══ RECORDS TO PROCESS
-- ==== Sys2Proof/Syntax.lean ====
section
/-! DEFINITION. The commands of the FJ416: one constructor per row of the table of operations and
events. The operands of a constructor are the values that the row's rule names. -/

namespace Sys2Proof

/-- Which part of a command's selection a step stands for (R148, R149): SEL# is asserted; the command
is complete, its last byte being shifted in; SEL# is released; or the three with nothing between
them. -/
inductive Moment where
  | whole
  | select
  | complete
  | release
  deriving DecidableEq, Repr

/-- The outcome of a record program or a header program (R19). -/
inductive ProgramOutcome where
  | good
  | failed
  deriving DecidableEq, Repr

/-- The outcome of a segment erase (R19, R37). A failed erase leaves the segment not blank; the
operand says whether its page 0 reads blank all the same (R173). -/
inductive EraseOutcome where
  | good
  | failed (page0Blank : Bool)
  deriving DecidableEq, Repr

/-- What a station reset finds half done (R22): whether the record program in progress had written
the kind byte (R12), and whether the erase in hand leaves page 0 blank (R22). -/
structure CutShort where
  kindWritten : Bool
  page0Blank : Bool
  deriving DecidableEq, Repr

/-- How a selection is discarded at its release, the first four rows of R149. -/
inductive Discard where
  /-- no bit was shifted -/
  | noBit
  /-- the number of bits shifted is not a multiple of eight -/
  | offBoundary
  /-- HOLD# is asserted -/
  | duringHold
  /-- on a byte boundary, the command whose code byte this is being not complete -/
  | incomplete (code : Byte)
  deriving DecidableEq, Repr

/-- The commands. A host command whose moment is not written is one whole selection. -/
inductive Instr where
  /-- power-on or RST# (R172) -/
  | stationReset (cut : CutShort)
  | status (moment : Moment)
  | result (moment : Moment)
  | readBuffer (moment : Moment)
  | nextNotice (moment : Moment)
  | readPosition (position : Word) (moment : Moment := .whole)
  | readRecord (origin : Byte) (seq : Word) (moment : Moment := .whole)
  /-- the length argument is the number of payload bytes (R157) -/
  | submit (tag : Byte) (payload : List Byte) (moment : Moment := .whole)
  | release (position : Word) (moment : Moment := .whole)
  | enlist (station n w rate p : Byte) (moment : Moment := .whole)
  | format (moment : Moment := .whole)
  | quiet (moment : Moment := .whole)
  | wake (moment : Moment := .whole)
  | lineResume (moment : Moment := .whole)
  /-- the RESET command; what it cuts short as in a station reset (R166) -/
  | reset (cut : CutShort) (moment : Moment := .whole)
  | unknownCode (code : Byte) (moment : Moment := .whole)
  | commandDiscarded (how : Discard)
  | hold (asserted : Bool)
  | heldFrame (sender : StationNumber) (origin : Byte) (value : Word)
  /-- a PRESENCE of mode JOINING or ACTIVE; N is the number of values of the vector -/
  | presenceFrame (sender : StationNumber) (joining full : Bool) (vector : List Word)
  | quietingPresenceFrame (sender : StationNumber) (full : Bool) (vector : List Word)
  | appendFrame (sender : StationNumber) (seq : Word) (tag : Byte) (payload : List Byte) (check : Word)
  | refillCopyFrame (sender : StationNumber) (requester origin : Byte) (seq : Word) (tag : Byte)
      (payload : List Byte) (check : Word)
  | refillGoneFrame (sender : StationNumber) (requester origin : Byte) (first last : Word)
  | seekFrame (sender : StationNumber) (origin : Byte) (first last : Word)
  /-- the data bytes of the frame: key, body length, body, CRC-16 -/
  | frameDiscarded (bytes : List Byte)
  | separatorDominant
  | dominantRunEnd
  | gapEnd
  | huntIdleRun
  | frameStart
  | arbitrationLoss
  | transmitFailure
  | breakComplete
  | heldSendCompletion
  | appendSendCompletion
  | refillSendCompletion
  | seekSendCompletion
  | presenceSendCompletion
  | quietingPresenceSendCompletion
  | presenceTimerExpiry
  /-- the silence timers of these peers reach in one event the values their states wait for (R126,
  R129) -/
  | silenceTimerExpiry (peers : List StationNumber)
  | joiningEnd
  /-- the confirmation wait of the submit entry of this own seq (R110) -/
  | confirmationWaitExpiry (seq : Word)
  | repairWaitExpiry (slot : Fin 4)
  /-- the defer timer of the responder entry of this requester and origin (R142) -/
  | deferExpiry (requester origin : StationNumber)
  | recordProgramCompletion (outcome : ProgramOutcome)
  | headerProgramCompletion (outcome : ProgramOutcome)
  /-- `flaw` holds the bytes the array delivered, where they are not those stored (R6) -/
  | hostReadCompletion (flaw : Option (List Byte))
  | fetchCompletion (flaw : Option (List Byte))
  | blankCheckCompletion
  | mountReadCompletion
  | eraseCompletion (outcome : EraseOutcome)
  | resumeMinimumReached
  | suspensionCompletion
  | startBitSeen
  | dominantBitInGap
  deriving DecidableEq, Repr

end Sys2Proof
end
════
**BRIEF:** Go through the listing above and set down each line exactly as it stands.

**OUTPUT BELOW:**
-- ==== Sys2Proof/Syntax.lean ====
section
/-! DEFINITION. The commands of the FJ416: one constructor per row of the table of operations and
events. The operands of a constructor are the values that the row's rule names. -/

namespace Sys2Proof

/-- Which part of a command's selection a step stands for (R148, R149): SEL# is asserted; the command
is complete, its last byte being shifted in; SEL# is released; or the three with nothing between
them. -/
inductive Moment where
  | whole
  | select
  | complete
  | release
  deriving DecidableEq, Repr

/-- The outcome of a record program or a header program (R19). -/
inductive ProgramOutcome where
  | good
  | failed
  deriving DecidableEq, Repr

/-- The outcome of a segment erase (R19, R37). A failed erase leaves the segment not blank; the
operand says whether its page 0 reads blank all the same (R173). -/
inductive EraseOutcome where
  | good
  | failed (page0Blank : Bool)
  deriving DecidableEq, Repr

/-- What a station reset finds half done (R22): whether the record program in progress had written
the kind byte (R12), and whether the erase in hand leaves page 0 blank (R22). -/
structure CutShort where
  kindWritten : Bool
  page0Blank : Bool
  deriving DecidableEq, Repr

/-- How a selection is discarded at its release, the first four rows of R149. -/
inductive Discard where
  /-- no bit was shifted -/
  | noBit
  /-- the number of bits shifted is not a multiple of eight -/
  | offBoundary
  /-- HOLD# is asserted -/
  | duringHold
  /-- on a byte boundary, the command whose code byte this is being not complete -/
  | incomplete (code : Byte)
  deriving DecidableEq, Repr

/-- The commands. A host command whose moment is not written is one whole selection. -/
inductive Instr where
  /-- power-on or RST# (R172) -/
  | stationReset (cut : CutShort)
  | status (moment : Moment)
  | result (moment : Moment)
  | readBuffer (moment : Moment)
  | nextNotice (moment : Moment)
  | readPosition (position : Word) (moment : Moment := .whole)
  | readRecord (origin : Byte) (seq : Word) (moment : Moment := .whole)
  /-- the length argument is the number of payload bytes (R157) -/
  | submit (tag : Byte) (payload : List Byte) (moment : Moment := .whole)
  | release (position : Word) (moment : Moment := .whole)
  | enlist (station n w rate p : Byte) (moment : Moment := .whole)
  | format (moment : Moment := .whole)
  | quiet (moment : Moment := .whole)
  | wake (moment : Moment := .whole)
  | lineResume (moment : Moment := .whole)
  /-- the RESET command; what it cuts short as in a station reset (R166) -/
  | reset (cut : CutShort) (moment : Moment := .whole)
  | unknownCode (code : Byte) (moment : Moment := .whole)
  | commandDiscarded (how : Discard)
  | hold (asserted : Bool)
  | heldFrame (sender : StationNumber) (origin : Byte) (value : Word)
  /-- a PRESENCE of mode JOINING or ACTIVE; N is the number of values of the vector -/
  | presenceFrame (sender : StationNumber) (joining full : Bool) (vector : List Word)
  | quietingPresenceFrame (sender : StationNumber) (full : Bool) (vector : List Word)
  | appendFrame (sender : StationNumber) (seq : Word) (tag : Byte) (payload : List Byte) (check : Word)
  | refillCopyFrame (sender : StationNumber) (requester origin : Byte) (seq : Word) (tag : Byte)
      (payload : List Byte) (check : Word)
  | refillGoneFrame (sender : StationNumber) (requester origin : Byte) (first last : Word)
  | seekFrame (sender : StationNumber) (origin : Byte) (first last : Word)
  /-- the data bytes of the frame: key, body length, body, CRC-16 -/
  | frameDiscarded (bytes : List Byte)
  | separatorDominant
  | dominantRunEnd
  | gapEnd
  | huntIdleRun
  | frameStart
  | arbitrationLoss
  | transmitFailure
  | breakComplete
  | heldSendCompletion
  | appendSendCompletion
  | refillSendCompletion
  | seekSendCompletion
  | presenceSendCompletion
  | quietingPresenceSendCompletion
  | presenceTimerExpiry
  /-- the silence timers of these peers reach in one event the values their states wait for (R126,
  R129) -/
  | silenceTimerExpiry (peers : List StationNumber)
  | joiningEnd
  /-- the confirmation wait of the submit entry of this own seq (R110) -/
  | confirmationWaitExpiry (seq : Word)
  | repairWaitExpiry (slot : Fin 4)
  /-- the defer timer of the responder entry of this requester and origin (R142) -/
  | deferExpiry (requester origin : StationNumber)
  | recordProgramCompletion (outcome : ProgramOutcome)
  | headerProgramCompletion (outcome : ProgramOutcome)
  /-- `flaw` holds the bytes the array delivered, where they are not those stored (R6) -/
  | hostReadCompletion (flaw : Option (List Byte))
  | fetchCompletion (flaw : Option (List Byte))
  | blankCheckCompletion
  | mountReadCompletion
  | eraseCompletion (outcome : EraseOutcome)
  | resumeMinimumReached
  | suspensionCompletion
  | startBitSeen
  | dominantBitInGap
  deriving DecidableEq, Repr

end Sys2Proof
end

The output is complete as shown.